• What the task asks: Find the word "else" in the data below and copy each line that holds it.

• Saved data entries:
-- ==== Sys2Proof/Machine/Sched.lean ====
section
/-! DEFINITION. Operators from issue to completion: releasing effects (R67, R68), completing (R110, R113), issuing from an
OPR ring (R84, R85, R107), and placing tasks on Folds (R112, R152, R154, R162, R350, R351). -/

namespace Sys2Proof.Machine

/-! ## Releasing effects (R68) -/

/-- R207: the stores of one writer, by pen address and length, as the near tables of the tensors they fall in see them. -/
def State.touchStores (s : State) (pen : Nat) (spans : List (Nat × Nat)) : State :=
  s.forAll (s.pen pen).tensors (fun u t =>
    match spans.filterMap (fun x => if t.penAddr ≤ x.1 && x.1 < t.penAddr + t.roomBytes then some (x.1 - t.penAddr, x.2) else none) with
    | [] => u
    | l => u.touchTable pen t.handle.toNat l)

/-- What an effect tells the near table of its tensor: its stored bytes, and of an accumulate-write, which memory itself completes,
one byte only, so that its chunk never counts as written whole. -/
def Effect.span : Effect → Option (Nat × Nat)
  | .store a bs | .scale a bs => some (a, bs.length)
  | .acc a _ _ => some (a, 1)
  | .stage _ _ _ | .plane _ _ => none

def State.applyEffect (s : State) (pen op : Nat) : Effect → State
  | .store a bs | .scale a bs => s.penWrite .norm .fold pen a bs
  | .acc a bf w => s.penAcc .hi .fold bf false pen a [some w]
  | .stage r e v => s.modOp op (fun o => { o with staged := o.staged ++ [(r, e, v)] })
  | .plane a bs => s.npWrite .hi .fold a bs

/-- R144: the tensors that an operator may write: a recipe run writes only what it rebuilds and its scratch tensors. -/
def State.mayWrite (s : State) (o : Op) : List Nat :=
  match o.recipeFor with
  | none => s.outputHandles o.desc
  | some h => match s.tensor? h.toNat with
    | none => []
    | some t => (s.outputHandles o.desc).filter (fun x => x = h.toNat || (s.scratchHandles t.recipe).contains x)

/-- R144: whether an effect of an operator is kept. -/
def State.keepsEffect (s : State) (o : Op) (e : Effect) : Bool :=
  let inside (a : Nat) : Bool := (s.mayWrite o).any (fun h => match s.tensor? h with
    | some t => t.penAddr ≤ a && a < t.penAddr + t.roomBytes
    | none => false)
  o.recipeFor.isNone || (match e with
    | .store a _ | .scale a _ | .acc a _ _ => inside a
    | .stage _ _ _ | .plane _ _ => true)

/-- R220: a recipe run writes and reads its tensor in the room that is not mapped yet. -/
def State.exposed (s : State) (o : Op) : State :=
  match o.recipeFor with
  | some h => s.mapRoom o.pen h.toNat
  | none => s

/-- R68: stores and accumulate-writes leave in tile order, visible before anything that follows. -/
def State.releaseEffects (s : State) (o : Op) (es : List Effect) : State :=
  let kept := es.filter (s.keepsEffect o)
  let t := (((s.exposed o).forAll kept (fun u e => u.applyEffect o.pen o.id e)).npFlushSource .fold).touchStores o.pen (kept.filterMap Effect.span)
  if o.recipeFor.isSome then t.pagesAs o.pen s else t

/-! ## Leaving (R251, R229) -/

/-- R251, R420: released tensors go once no operator references them. -/
def State.sweepReleased (s : State) : State :=
  s.forAll (s.allTensors.filter (fun x => x.2.released && !(s.inUse x.1))) (fun u x =>
    match u.tensor? x.1 with
    | some t => (u.freeCopies (x.1 / 2 ^ 29) t).modPen (x.1 / 2 ^ 29) (fun p =>
        { p with tensors := p.tensors.filter (fun y => y.handle.toNat != x.1) })
    | none => u)

/-- R223: an operator that writes every element of a tensor. -/
def State.writesWhole (s : State) (o : Op) (h : Nat) : Bool :=
  (s.used o.desc).any (fun w => isOut w.role && w.op.t.handle.toNat = h && w.op.count = w.op.t.elements)

/-- R223: the near room of an output at the operator's first task; a poisoned tensor that is not written whole gets none. -/
def State.roomOutput (s : State) (o : Op) (h : Nat) : State × Bool :=
  match s.tensor? h with
  | none => (s, true)
  | some t => if t.res = .poisoned && !(s.writesWhole o h) then (s, true) else s.allocate o.pen t false (s.demandDeadline o h)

• Result below:
    match spans.filterMap (fun x => if t.penAddr ≤ x.1 && x.1 < t.penAddr + t.roomBytes then some (x.1 - t.penAddr, x.2) else none) with
  if o.recipeFor.isSome then t.pagesAs o.pen s else t
  | some t => if t.res = .poisoned && !(s.writesWhole o h) then (s, true) else s.allocate o.pen t false (s.demandDeadline o h)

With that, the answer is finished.